▸ WHAT YOU HAVE TO DO: Reproduce word for word the lines between those holding "let k := m1.mark w" and "let (m', fs)", inclusive, and nothing else from the data below.

──────── MATERIAL SUPPLIED

-- ==== Sys2Proof/Machine/MemOps.lean ====
section
/-!
DEFINITION. Machine/MemOps.lean: reading and writing a memory by 64-bit words, with poison (07 R261, R275) and the treatment of a
word found uncorrectable (07 R274).
-/

namespace Sys2Proof.Machine

/-- What a read or write left: the memory, the bytes read, the poison of each word touched, and the byte addresses of the
words found uncorrectable (07 R274 step 4 records each). -/
structure MemAcc where
  mem : Mem
  data : List Byte := []
  pois : List Bool := []
  found : List Nat := []
  deriving DecidableEq, Repr

/-- Whether any word of an access was poisoned. -/
def MemAcc.poison (r : MemAcc) : Bool := r.pois.any id

/-- The number the bytes read spell. -/
def MemAcc.value (r : MemAcc) : Nat := ofBytes r.data

/-- A read of word w looks at its check bits: an uncorrectable word becomes poison with its latch bit full (07 R274). -/
def Mem.probe (m : Mem) (w : Nat) : Mem × Bool :=
  if (m.mark w).ecc = .unc then (m.setMark w { poison := true, full := true, ecc := .clean }, true) else (m, false)

/-- Probes n words from word w on: the memory, the poison of each and those found uncorrectable. -/
def Mem.probes (m : Mem) (w : Nat) : Nat → Mem × List Bool × List Nat
  | 0 => (m, [], [])
  | n + 1 =>
    let (m1, bad) := m.probe w
    let (m2, ps, fs) := m1.probes (w + 1) n
    (m2, (m1.mark w).poison :: ps, if bad then 8 * w :: fs else fs)

/-- The number of words that n bytes at address a touch. -/
def wordSpan (a n : Nat) : Nat := if n = 0 then 0 else (a + n - 1) / 8 + 1 - a / 8

/-- Among n words from word w on, those whose errors a read corrects (07 R276). -/
def Mem.corrected (m : Mem) (w n : Nat) : Nat :=
  ((List.range n).filter (fun i => (m.mark (w + i)).ecc == .oneBit || (m.mark (w + i)).ecc == .twoBit)).length

/-- The corrected words among those that a write of n bytes at address a has to read, since it replaces a part of them only. -/
def Mem.merged (m : Mem) (a n : Nat) : Nat :=
  ((if a % 8 = 0 && 8 ≤ n then [] else [a / 8]) ++ (if (a + n) % 8 = 0 then [] else [(a + n) / 8])).eraseDups.foldl
    (fun k w => k + m.corrected w 1) 0

/-- Reads n bytes at address a. -/
def Mem.read (m : Mem) (a n : Nat) : MemAcc :=
  let (m', ps, fs) := m.probes (a / 8) (wordSpan a n)
  { mem := m', data := m'.getBytes a n, pois := ps, found := fs }

/-- Writes bytes inside one word. A poisoned write makes the whole word poison; a partial write to a poisoned word changes
nothing; a full write clears the poison (07 R261). latchy: the memory keeps latch bits, so every write reads the word. -/
def Mem.writeWord (m : Mem) (latchy poison : Bool) (a : Nat) (bs : List Byte) : Mem × List Nat :=
  let w := a / 8
  let whole := bs.length == 8
  let (m1, bad) := if latchy || !whole then m.probe w else (m, false)
  let k := m1.mark w
  let m2 :=
    if poison then m1.setMark w { k with poison := true, ecc := .clean }
    else if whole then (m1.setBytes a bs).setMark w { k with poison := false, ecc := .clean }
    else if k.poison then m1
    else (m1.setBytes a bs).setMark w { k with ecc := .clean }
  (m2, if bad then [8 * w] else [])

/-- Writes bytes from an address on, word by word; the first argument bounds the number of words. -/
def Mem.writeFrom (latchy poison : Bool) : Nat → Mem → Nat → List Byte → Mem × List Nat
  | 0, m, _, _ => (m, [])
  | k + 1, m, a, bs =>
    if bs.isEmpty then (m, [])
    else
      let room := 8 - a % 8
      let (m1, f1) := m.writeWord latchy poison a (bs.take room)
      let (m2, f2) := Mem.writeFrom latchy poison k m1 (a + room) (bs.drop room)
      (m2, f1 ++ f2)

/-- Writes bytes at an address. -/
def Mem.write (m : Mem) (latchy poison : Bool) (a : Nat) (bs : List Byte) : MemAcc :=
  let (m', fs) := Mem.writeFrom latchy poison (bs.length + 1) m a bs
  { mem := m', found := fs }

/-- Sets the latch bit of word w. -/
def Mem.setFull (m : Mem) (w : Nat) (b : Bool) : Mem := m.setMark w { m.mark w with full := b }

/-- Zeroes n bytes from a on, latch bits empty, poison and errors gone (07 R253, 02 R101). -/
def Mem.zeroRange (m : Mem) (a n : Nat) : Mem :=
  { bytes := m.bytes.filter (fun p => p.1 < a || a + n ≤ p.1)
    marks := m.marks.filter (fun p => 8 * p.1 < a || a + n ≤ 8 * p.1) }

/-- Clears every latch bit; an uncorrectable word is rewritten as poison with its latch bit empty (09 R351). -/
def Mem.clearLatches (m : Mem) : Mem × List Nat :=
  let fix (k : Mark) : Mark :=
    if k.ecc = .unc then { poison := true, full := false, ecc := .clean } else { poison := k.poison, full := false, ecc := .clean }
  ({ m with marks := (m.marks.map (fun p => (p.1, fix p.2))).filter (fun p => p.2 ≠ Mark.none) },
    (m.marks.filter (fun p => p.2.ecc = .unc)).map (fun p => 8 * p.1))

end Sys2Proof.Machine
end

────────────────

▸ RESPONSE TO THE EXERCISE:
  let k := m1.mark w
  let m2 :=
    if poison then m1.setMark w { k with poison := true, ecc := .clean }
    else if whole then (m1.setBytes a bs).setMark w { k with poison := false, ecc := .clean }
    else if k.poison then m1
    else (m1.setBytes a bs).setMark w { k with ecc := .clean }
  (m2, if bad then [8 * w] else [])

/-- Writes bytes from an address on, word by word; the first argument bounds the number of words. -/
def Mem.writeFrom (latchy poison : Bool) : Nat → Mem → Nat → List Byte → Mem × List Nat
  | 0, m, _, _ => (m, [])
  | k + 1, m, a, bs =>
    if bs.isEmpty then (m, [])
    else
      let room := 8 - a % 8
      let (m1, f1) := m.writeWord latchy poison a (bs.take room)
      let (m2, f2) := Mem.writeFrom latchy poison k m1 (a + room) (bs.drop room)
      (m2, f1 ++ f2)

/-- Writes bytes at an address. -/
def Mem.write (m : Mem) (latchy poison : Bool) (a : Nat) (bs : List Byte) : MemAcc :=
  let (m', fs) := Mem.writeFrom latchy poison (bs.length + 1) m a bs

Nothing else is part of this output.